*** Source material Section Begins ***

-- ==== Sys2Proof/Syntax.lean ====
section
/-!
DEFINITION. The commands and events of the W96: one constructor for each row of spec/opcode_table.json.
Operands are what the rule of the row makes the step depend on: the place it acts at, the fields of the slot,
packet, entry or register value it carries, and, for an event, the readings or host data that arrive with it.
-/
namespace Sys2Proof
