-- ==== Sys2Proof/Machine/Num.lean ====
section
/-!
DEFINITION. Exact values and the number formats of chapter 02: element decoding (R32 to R34), the one rounding of R47,
the block conversion of R48, the widening test of R52, the records of R35, R36 and R38, and the XS group of R44 and R45.
-/
namespace Sys2Proof.Machine

/-- An exact value of any format: a NaN, an infinity, or (−1)^neg × m × 2^e. A zero keeps its sign (R37, R47). -/
inductive FVal where
  | nan
  | inf (neg : Bool)
  | fin (neg : Bool) (m : Nat) (e : Int)
  deriving DecidableEq, Repr

/-- +0. -/
def FVal.zero : FVal := .fin false 0 0
/-- 1.0. -/
def FVal.one : FVal := .fin false 1 0
/-- Is this a NaN? -/
def FVal.isNan : FVal → Bool | .nan => true | _ => false
/-- Is this a zero of either sign? -/
def FVal.isZero : FVal → Bool | .fin _ 0 _ => true | _ => false
/-- Is this finite? -/
def FVal.isFin : FVal → Bool | .fin _ _ _ => true | _ => false
/-- The sign bit (false for a NaN). -/
def FVal.neg : FVal → Bool | .nan => false | .inf s => s | .fin s _ _ => s
/-- The value with its sign changed. -/
def FVal.negate : FVal → FVal | .nan => .nan | .inf s => .inf (!s) | .fin s m e => .fin (!s) m e
/-- The magnitude. -/
def FVal.abs : FVal → FVal | .nan => .nan | .inf _ => .inf false | .fin _ m e => .fin false m e

/-- A floating-point format: exponent bits, mantissa bits, bias, and which encodings are special (R32, R33). -/
structure FFmt where
  eb : Nat
  mb : Nat
  bias : Nat
  hasInf : Bool
  hasNan : Bool
  deriving DecidableEq, Repr

/-- binary32 (R33). -/
def b32 : FFmt := ⟨8, 23, 127, true, true⟩
/-- BF16 (R33). -/
def bf16 : FFmt := ⟨8, 7, 127, true, true⟩
/-- E2M1, the MXFP4 element (R33). -/
def e2m1 : FFmt := ⟨2, 1, 1, false, false⟩
/-- E2M3, an MXFP6 element (R33). -/
def e2m3 : FFmt := ⟨2, 3, 1, false, false⟩
/-- E3M2, an MXFP6 element (R33). -/
def e3m2 : FFmt := ⟨3, 2, 3, false, false⟩
/-- E4M3, an MXFP8 element with a NaN and no infinity (R33). -/
def e4m3 : FFmt := ⟨4, 3, 7, false, true⟩
/-- E5M2, an MXFP8 element (R33). -/
def e5m2 : FFmt := ⟨5, 2, 15, true, true⟩

/-- The value of an encoding (R32, R33). -/
def decodeF (f : FFmt) (x : Nat) : FVal :=
  let m := x % 2 ^ f.mb
  let e := (x >>> f.mb) % 2 ^ f.eb
  let s := (x >>> (f.mb + f.eb)) % 2 == 1
  if f.hasInf && e == 2 ^ f.eb - 1 then (if m == 0 then .inf s else .nan)
  else if f.hasNan && !f.hasInf && e == 2 ^ f.eb - 1 && m == 2 ^ f.mb - 1 then .nan
  else if e == 0 then .fin s m (1 - (f.bias : Int) - f.mb)
  else .fin s (m + 2 ^ f.mb) ((e : Int) - f.bias - f.mb)

/-- `m` × 2^-k rounded to an integer, to nearest with ties to even (R47). -/
def rneShift (m k : Nat) : Nat :=
  let q := m >>> k
  let r := m % 2 ^ k
  if 2 * r > 2 ^ k || (2 * r == 2 ^ k && q % 2 == 1) then q + 1 else q

/-- The magnitude code (sign bit aside) that `m` × 2^e, not zero, rounds to on the grid of a format without a bound
on its exponent: normals and subnormals, to nearest with ties to even (R47, R48). -/
def roundCode (f : FFmt) (m : Nat) (e : Int) : Nat :=
  let lowest : Int := 1 - (f.bias : Int) - f.mb
  let q : Int := Max.max ((Nat.log2 m : Int) + e - f.mb) lowest
  let n := if q ≤ e then m <<< (e - q).toNat else rneShift m (q - e).toNat
  (q - lowest).toNat * 2 ^ f.mb + n

/-- The exponent-all-ones code of a format, the code of infinity where it has one. -/
def infCode (f : FFmt) : Nat := (2 ^ f.eb - 1) * 2 ^ f.mb

/-- Conversion to binary32 or BF16 by one rounding (R47); the canonical NaN of R37. -/
def roundF (f : FFmt) : FVal → Nat
  | .nan => infCode f + 2 ^ (f.mb - 1)
  | .inf s => (if s then 2 ^ (f.eb + f.mb) else 0) + infCode f
  | .fin s m e =>
    (if s then 2 ^ (f.eb + f.mb) else 0) + (if m = 0 then 0 else Nat.min (roundCode f m e) (infCode f))

/-- The binary32 encoding of a value, rounded once (R47). -/
def r47 (v : FVal) : Word := BitVec.ofNat 32 (roundF b32 v)
/-- The value of a binary32 encoding. -/
def f32 (w : Word) : FVal := decodeF b32 w.toNat
/-- The value `v` rounded once to binary32 (R47). -/
def rv (v : FVal) : FVal := f32 (r47 v)
/-- The value of a BF16 encoding. -/
def fbf (h : Nat) : FVal := decodeF bf16 h

/-- The signed integer `m` × 2^e has over the exponent `q` ≤ e. -/
def alignTo (s : Bool) (m : Nat) (e q : Int) : Int :=
  let n : Int := m <<< (e - q).toNat
  if s then -n else n

/-- The value i × 2^q, with sign `z` if it is zero. -/
def ofSigned (z : Bool) (i q : Int) : FVal :=
  if i = 0 then .fin z 0 0 else .fin (decide (i < 0)) i.natAbs q

/-- The exact sum of two finite values, with sign `z` if the sum is zero. -/
def addFin (z : Bool) (s1 : Bool) (m1 : Nat) (e1 : Int) (s2 : Bool) (m2 : Nat) (e2 : Int) : FVal :=
  let q := Min.min e1 e2
  ofSigned z (alignTo s1 m1 e1 q + alignTo s2 m2 e2 q) q

/-- Exact addition with the operand cases of R65 (and of R113 with the product already formed): opposite infinities
give NaN, zeros of equal sign keep it, and any other exact zero is +0. -/
def addV : FVal → FVal → FVal
  | .nan, _ => .nan
  | _, .nan => .nan
  | .inf a, .inf b => if a = b then .inf a else .nan
  | .inf a, .fin _ _ _ => .inf a
  | .fin _ _ _, .inf b => .inf b
  | .fin s1 m1 e1, .fin s2 m2 e2 =>
    if m1 = 0 ∧ m2 = 0 then .fin (s1 && s2) 0 0 else addFin false s1 m1 e1 s2 m2 e2

/-- Exact product (R113): a NaN operand or ∞ × 0 gives NaN. -/
def mulV : FVal → FVal → FVal
  | .nan, _ => .nan
  | _, .nan => .nan
  | .inf a, .inf b => .inf (a != b)
  | .inf a, .fin s m _ => if m = 0 then .nan else .inf (a != s)
  | .fin s m _, .inf b => if m = 0 then .nan else .inf (s != b)
  | .fin s1 m1 e1, .fin s2 m2 e2 => .fin (s1 != s2) (m1 * m2) (e1 + e2)

/-- `v` × 2^n exactly. -/
def scaleV (n : Int) : FVal → FVal
  | .fin s m e => .fin s m (e + n)
  | v => v

/-- FMA(a, b, c) before its one rounding (R113). -/
def fmaV (a b c : FVal) : FVal := addV (mulV a b) c

/-- Exact comparison of two finite or infinite values: a < b. A NaN compares false (R114). -/
def ltV : FVal → FVal → Bool
  | .nan, _ => false
  | _, .nan => false
  | .inf a, .inf b => a && !b
  | .inf a, .fin _ _ _ => a
  | .fin _ _ _, .inf b => !b
  | .fin s1 m1 e1, .fin s2 m2 e2 =>
    let q := Min.min e1 e2
    decide (alignTo s1 m1 e1 q < alignTo s2 m2 e2 q)

/-- Equality by value; +0 equals −0 and a NaN equals nothing (R114). -/
def eqV (a b : FVal) : Bool := !a.isNan && !b.isNan && !ltV a b && !ltV b a

/-- MAX of R114. -/
def maxV (a b : FVal) : FVal :=
  if a.isNan || b.isNan then .nan
  else if a.isZero && b.isZero then (if a.neg && b.neg then a else .fin false 0 0)
  else if ltV a b then b else a

/-- MIN of R114. -/
def minV (a b : FVal) : FVal :=
  if a.isNan || b.isNan then .nan
  else if a.isZero && b.isZero then (if a.neg || b.neg then .fin true 0 0 else a)
  else if ltV b a then b else a

/-- The order of candidate lists: is value `a` before value `b`, a NaN below −∞ (R77, R102)? -/
def beforeV (a b : FVal) : Bool :=
  if a.isNan then false else if b.isNan then true else ltV b a

/-- Are two values equal in the order of candidate lists? -/
def sameV (a b : FVal) : Bool := (a.isNan && b.isNan) || eqV a b

/-! ### Microscaling blocks -/

/-- A microscaling element format (R30, R33). -/
inductive MxFmt where
  | fp4 | fp6a | fp6b | e4m3 | e5m2 | int8
  deriving DecidableEq, Repr

/-- The floating-point parameters of an element format; MXINT8 has none and reads as E2M1 here, unused. -/
def MxFmt.ff : MxFmt → FFmt
  | .fp4 => Machine.e2m1 | .fp6a => Machine.e2m3 | .fp6b => Machine.e3m2
  | .e4m3 => Machine.e4m3 | .e5m2 => Machine.e5m2 | .int8 => Machine.e2m1

/-- emax of R48. -/
def MxFmt.emax : MxFmt → Int
  | .fp4 => 2 | .fp6a => 2 | .fp6b => 4 | .e4m3 => 8 | .e5m2 => 15 | .int8 => 0

/-- Bits of one element (R30). -/
def MxFmt.width : MxFmt → Nat
  | .fp4 => 4 | .fp6a => 6 | .fp6b => 6 | .e4m3 => 8 | .e5m2 => 8 | .int8 => 8

/-- Bytes of a compact record (R35). -/
def MxFmt.recBytes (f : MxFmt) : Nat := 1 + 4 * f.width

/-- The largest finite code of an element format (R33). -/
def MxFmt.maxCode : MxFmt → Nat
  | .fp4 => 7 | .fp6a => 31 | .fp6b => 31 | .e4m3 => 0x7E | .e5m2 => 0x7B | .int8 => 127

/-- A microscaling block: its E8M0 scale byte and 32 element codes (R34). -/
structure Block where
  scale : Nat
  elems : List Nat
  deriving DecidableEq, Repr

/-- The value of one element code, unscaled (R32, R33). -/
def MxFmt.decode (f : MxFmt) (x : Nat) : FVal :=
  match f with
  | .int8 => let k := signed 8 x; .fin (decide (k < 0)) k.natAbs (-6)
  | _ => decodeF f.ff x

/-- The value of element `i` of a block, scale applied (R34). -/
def Block.value (f : MxFmt) (b : Block) (i : Nat) : FVal :=
  if b.scale = 255 then .nan else scaleV ((b.scale : Int) - 127) (f.decode (b.elems.getD i 0))

/-- The 32 values of a block. -/
def Block.values (f : MxFmt) (b : Block) : List FVal := (List.range 32).map (b.value f)

/-- One element of a block conversion (R48): `v` × 2^-X rounded to the element grid and saturated. -/
def mxElem (f : MxFmt) (x : Int) (v : FVal) : Nat :=
  match v with
  | .fin s m e =>
    match f with
    | .int8 =>
      let e' := e - x + 6
      let n := if 0 ≤ e' then m <<< e'.toNat else rneShift m (-e').toNat
      wrapInt 8 (let k : Int := Nat.min n 127; if s then -k else k)
    | _ =>
      let c := if m = 0 then 0 else Nat.min (roundCode f.ff m (e - x)) f.maxCode
      (if s then 2 ^ (f.width - 1) else 0) + c
  | _ => 0

/-- ⌊log2 m·2^e⌋ for m ≠ 0. -/
def floorLog2 (m : Nat) (e : Int) : Int := (Nat.log2 m : Int) + e

/-- The greatest ⌊log2⌋ among the non-zero finite values, if any. -/
def maxLog2 (vs : List FVal) : Option Int :=
  vs.foldl (fun acc v =>
    match v with
    | .fin _ m e => if m = 0 then acc else
        match acc with
        | none => some (floorLog2 m e)
        | some a => some (Max.max a (floorLog2 m e))
    | _ => acc) none

/-- Conversion of 32 values to one microscaling block (R48). -/
def mxConvert (f : MxFmt) (vs : List FVal) : Block :=
  if vs.all FVal.isFin then
    let x : Int := match maxLog2 vs with
      | none => -127
      | some l => Max.max (-127) (Min.min 127 (l - f.emax))
    ⟨(x + 127).toNat, vs.map (mxElem f x)⟩
  else ⟨255, List.replicate 32 0⟩

/-- A widening descriptor (R51): W, TOL, NEG and the wide format. -/
structure WidenDesc where
  w : Nat
  tol : Nat
  neg : Nat
  wide : MxFmt
  deriving DecidableEq, Repr

/-- The fields of a 16-bit widening descriptor (R51). -/
def WidenDesc.ofNat (x : Nat) : WidenDesc :=
  ⟨bits x 5 0, bits x 9 6, bits x 13 10, if bit x 14 then .e5m2 else .e4m3⟩

/-- The greatest magnitude of a list of values. -/
def amax (vs : List FVal) : FVal := vs.foldl (fun a v => if ltV a v.abs then v.abs else a) FVal.zero

/-- Does element `v`, which became `q`, count in the widening test (R52)? -/
def lossy (d : WidenDesc) (top v q : FVal) : Bool :=
  if !q.isZero then ltV v.abs (scaleV d.tol (addV v q.negate).abs)
  else !v.isZero && !ltV v.abs (scaleV (-(d.neg : Int)) top)

/-- The count of the widening test (R52). -/
def lossCount (d : WidenDesc) (vs : List FVal) (q : Block) : Nat :=
  ((List.range 32).filter fun i => lossy d (amax vs) (vs.getD i FVal.zero) (q.value .fp4 i)).length

/-- Tested narrowing at a widening point (R52): the block and the format it travels in. -/
def narrowTested (d : WidenDesc) (vs : List FVal) : MxFmt × Block :=
  let q := mxConvert .fp4 vs
  if q.scale = 255 then (.fp4, q)
  else if lossCount d vs q > d.w then (d.wide, mxConvert d.wide vs) else (.fp4, q)

/-! ### Records -/

/-- Elements packed little-endian, `w` bits each (R35). -/
def packElems (w : Nat) (es : List Nat) : Nat := es.foldr (fun x acc => x % 2 ^ w + acc * 2 ^ w) 0

/-- `n` elements of `w` bits unpacked from a number. -/
def unpackElems (w n x : Nat) : List Nat := (List.range n).map fun i => (x >>> (w * i)) % 2 ^ w

/-- The compact record of a block (R35). -/
def compact (f : MxFmt) (b : Block) : List Byte :=
  BitVec.ofNat 8 b.scale :: leBytes (4 * f.width) (packElems f.width b.elems)

/-- The block of a compact record (R35). -/
def ofCompact (f : MxFmt) (bs : List Byte) : Block :=
  ⟨byteAt bs 0, unpackElems f.width 32 (fieldAt bs 1 (4 * f.width))⟩

/-- The tag of a block's format in a tagged slot (R36). -/
def tagOf : MxFmt → Nat | .fp4 => 4 | .e4m3 => 8 | .e5m2 => 9 | _ => 0

/-- The format a tag names; other tags are reserved (R36). -/
def ofTag : Nat → Option MxFmt | 4 => some .fp4 | 8 => some .e4m3 | 9 => some .e5m2 | _ => none

/-- The 34-byte tagged slot of a block (R36). -/
def tagged (f : MxFmt) (b : Block) : List Byte := BitVec.ofNat 8 (tagOf f) :: padTo 33 (compact f b)

/-- The format and block of a tagged slot; none for a reserved TAG (R36). -/
def ofTagged (bs : List Byte) : Option (MxFmt × Block) :=
  (ofTag (byteAt bs 0)).map fun f => (f, ofCompact f (bs.drop 1))

/-! ### Single-origin accumulators and XS groups -/

/-- A single-origin accumulator: the integer A of R41 and its three sticky flags. -/
structure Acc where
  a : Int
  pinf : Bool
  ninf : Bool
  nan : Bool
  deriving DecidableEq, Repr

/-- The reset state of an accumulator (R41). -/
def Acc.reset : Acc := ⟨0, false, false, false⟩

/-- Is an integer in the 640-bit range of R41? -/
def accInRange (a : Int) : Bool := decide (-(2 ^ 639 : Int) ≤ a) && decide (a < (2 ^ 639 : Int))

/-- The accumulator-grid integer of a finite value (R41); every device product lies on the grid (R42). -/
def gridInt (s : Bool) (m : Nat) (e : Int) : Int :=
  let n : Int := if 0 ≤ e + 320 then (m <<< (e + 320).toNat : Nat) else (m >>> (-(e + 320)).toNat : Nat)
  if s then -n else n

/-- Exact addition of a value (R41, R67); none when the result would leave the range (R69). -/
def Acc.add (x : Acc) (v : FVal) : Option Acc :=
  match v with
  | .nan => some { x with nan := true }
  | .inf true => some { x with ninf := true }
  | .inf false => some { x with pinf := true }
  | .fin s m e =>
    let a := x.a + gridInt s m e
    if accInRange a then some { x with a := a } else none

/-- Exact addition of one accumulator into another (R70): integers add and flags join; none out of range (R69). -/
def Acc.fold (x y : Acc) : Option Acc :=
  if accInRange (x.a + y.a) then some ⟨x.a + y.a, x.pinf || y.pinf, x.ninf || y.ninf, x.nan || y.nan⟩ else none

/-- The exact value of an accumulator, by its flags (R43). -/
def Acc.val (x : Acc) : FVal :=
  if x.nan || (x.pinf && x.ninf) then .nan
  else if x.pinf then .inf false
  else if x.ninf then .inf true
  else ofSigned false x.a (-320)

/-- The 88-byte exact record of an accumulator (R70). -/
def accRecord (x : Acc) : List Byte :=
  leBytes 80 (wrapInt 640 x.a) ++
    [BitVec.ofNat 8 ((if x.pinf then 4 else 0) + (if x.ninf then 2 else 0) + (if x.nan then 1 else 0))] ++ List.replicate 7 0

*** Source material Section Ends ***

# Description of the task
Look above for the line with "here, unused. -/" and the line with "element (R30). -/", and reproduce exactly those two lines plus every line between, nothing more.

# Written response
/-- The floating-point parameters of an element format; MXINT8 has none and reads as E2M1 here, unused. -/
def MxFmt.ff : MxFmt → FFmt
  | .fp4 => Machine.e2m1 | .fp6a => Machine.e2m3 | .fp6b => Machine.e3m2
  | .e4m3 => Machine.e4m3 | .e5m2 => Machine.e5m2 | .int8 => Machine.e2m1

/-- emax of R48. -/
def MxFmt.emax : MxFmt → Int
  | .fp4 => 2 | .fp6a => 2 | .fp6b => 4 | .e4m3 => 8 | .e5m2 => 15 | .int8 => 0

/-- Bits of one element (R30). -/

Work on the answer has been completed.